It has been a couple of years since I first read John Doerr’s OKR classic Measure what Matters. You may remember my blog post at the time: There will be caveats: Warming cautiously to OKR. What I might not have mentioned then was that I very nearly didn’t read the book – I found the title quite off-putting!
My discomfort with Doerr’s title – misplaced as it turns out – is explained by a catchphrase I later coined: Meaning Before Method, one of two MBM’s which as a pair actually map very well to OKR. In recent weeks I’ve read (or rather listened to) the book once more and enjoyed it. As for the title, more accurate but less catchy would be Measure things predictive of success in your clear and audacious objectives, taking care to preserve meaning. No issue with that!
I took the trouble this time to follow up on one of Doerr’s few references, in particular Dov Seidman’s How: Why How We Do Anything Means Everything (another being former Intel chief Andy Grove’s High Output Management, which I am still to read). This early quote grabbed me, emphasis mine:
Think of it as a shift from valuing size to valuing significance. Conversations about “how much” constantly echo throughout business, politics, and our personal lives: How much revenue can we squeeze into this quarter? How much debt can we tolerate? How much growth can we generate? How big should government be? But “How much?” and “How big?” aren’t the right questions. Instead we should be asking how we can create organizations and societies that mirror our deepest values.
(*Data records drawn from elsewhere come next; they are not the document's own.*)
/-- An invalidate of a destination byte before DONE = 1 is too early (70_reset_and_hazards.md rule
R255). -/
theorem State.invalidate_stale {s : State} {a : Addr} (hp : s.phase.isBuffer = true)
    (hd : s.work.inDestination a.toNat = true) (hs : s.stale.contains a.toNat = true) (c : Config) :
    (s.invalidate c a).stale.contains a.toNat = true := by
  rw [List.contains_iff_mem] at hs ⊢
  simp only [State.invalidate, hp, hd, Bool.and_self, if_true]
  exact State.markRace_stale (s := { s with drawn := s.drawn + 1 }) _ hs

/-! ### A clean that comes too late -/

theorem State.held_iff {c : Config} {a : Addr} {s : State} :
    s.held c a = true ↔ s.dirty.contains a.toNat = true ∧ c.coherent = false := by
  simp [State.held]

section Late

variable {c : Config} {s : State} {a : Addr} (hh : s.held c a = true) (hp : s.phase.isBuffer = true)
include hh hp

/-- It races for a source byte. -/
theorem State.clean_racedSrc_late (hs : s.work.inSource a.toNat = true) :
    (s.clean c a).racedSrc.contains a.toNat = true := by
  rw [State.clean_racedSrc, hh, hp, hs]
  exact contains_insert_self _ _

/-- It races for a destination byte. -/
theorem State.clean_racedDst_late (hd : s.work.inDestination a.toNat = true) :
    (s.clean c a).racedDst.contains a.toNat = true := by
  rw [State.clean_racedDst, hh, hp, hd]
  exact contains_insert_self _ _

end Late

/-- The core's write of a byte that was raced for stays or is lost by a free bit (20_memory.md rule
R72 c). -/
theorem State.dmaWrite_raced {c : Config} {s t : State} {a n : Nat} {v : Byte} (hm : Memory.wf s.mem)
    (hr : s.racedDst.contains a = true) (h : s.dmaWrite c a v n = .ok t) :
    Memory.read t.mem a = if freeBit n then v else Memory.read s.mem a := by
  obtain ⟨-, -, rfl⟩ := State.dmaWrite_ok h
  rw [hr]
  cases freeBit n with
  | false => rfl
  | true => exact Memory.read_write_same hm a v

/-- Settles O60: a byte with a mark is open; maintenance in time ends the mark and leaves memory alone,
maintenance during a buffer command is a race or ends nothing. -/
theorem skippedMaintenanceLeavesBytesOpen : Obligations.SkippedMaintenanceLeavesBytesOpen := by
  intro c s a n hc
  refine ⟨fun hd => State.dmaByte_dirty hc hd n, fun hs => ?_, fun hr hs hp => ?_, fun hp hd => ?_,
    fun hp hd => ?_, fun hp hd hs => State.invalidate_stale hp hd hs c⟩
  · rw [State.memByte, hs, hc]
    exact State.byteUnless_uncertain a s
  · rw [State.dmaByte_memory (by simpa [hp] using hr) (.inr (State.clean_not_dirty c a s)),
      State.clean_mem hp hs]
  · have hq : s.phase.isBuffer = false := by rw [hp]; rfl
    have hheld : s.held c a = false := by rw [State.held, hd, Bool.false_and]
    rw [State.memByte, State.invalidate_not_stale hq, Bool.false_and,
      State.byteUnless_memory (by simpa using hq), State.invalidate_mem hheld]
  · have hh : s.held c a = true := State.held_iff.2 ⟨hd, hc⟩
    exact ⟨fun hs => State.dmaByte_raced (State.clean_racedSrc_late hh hp hs) c n,
      fun hd _ t v ht hm => State.dmaWrite_raced (State.clean_wf hm c a)
        (State.clean_racedDst_late hh hp hd) ht,
      fun hs hm => State.clean_read_stale hm hh hs⟩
The expanded edition did feel a little long but I was rewarded for holding on until the end (emphasis his this time):
Before we part company, I want to leave you with one more paradox, the paradox of success, and it’s a corollary to the paradox of happiness. You cannot do success; you cannot achieve it by pursuing it directly. Success is something you get when you pursue something greater than yourself, and the word I use to describe that something is significance. All measures of success share one commonality: They signify the value of your passage through life. You can go on a journey of significance—a journey to do, make, extend, create, and support value in the world; and I believe, in the spirit of the Johnson & Johnson Credo, it is this journey that should bring you success, however you measure it.
Pursuing significance, in the end, is the ultimate how.
I talk quite a bit about meaning in work and I am resolved now to do the same with significance. Noting that close colleagues can vary hugely on the meaning they draw from their work (for some the craft, for some the challenge, for others the meeting of needs, for example), I should say that I don’t believe that anyone has the right to dictate how others draw meaning from their work. Helping them find it though, that’s another matter – it’s one bullet of my three-bullet summary definition of Servant Leadership (see the last chapter of my book Right to Left: The digital leader’s guide to Lean and Agile). Moreover, if leaders aren’t articulating credibly the significance of the work and encouraging others to explore and even challenge it – well that’s definitely a problem.
If optimising for value is a dead end (I can’t be alone in finding much of what is said in Agile circles about value delivery to be empty or even dysfunctional), perhaps we should be optimising instead for significance, expecting meaning (and other good things) to follow. I have a hunch that it’s going to be fun finding out what that really means.
What if we put authentic agreement on meaningful outcomes ahead of solutions?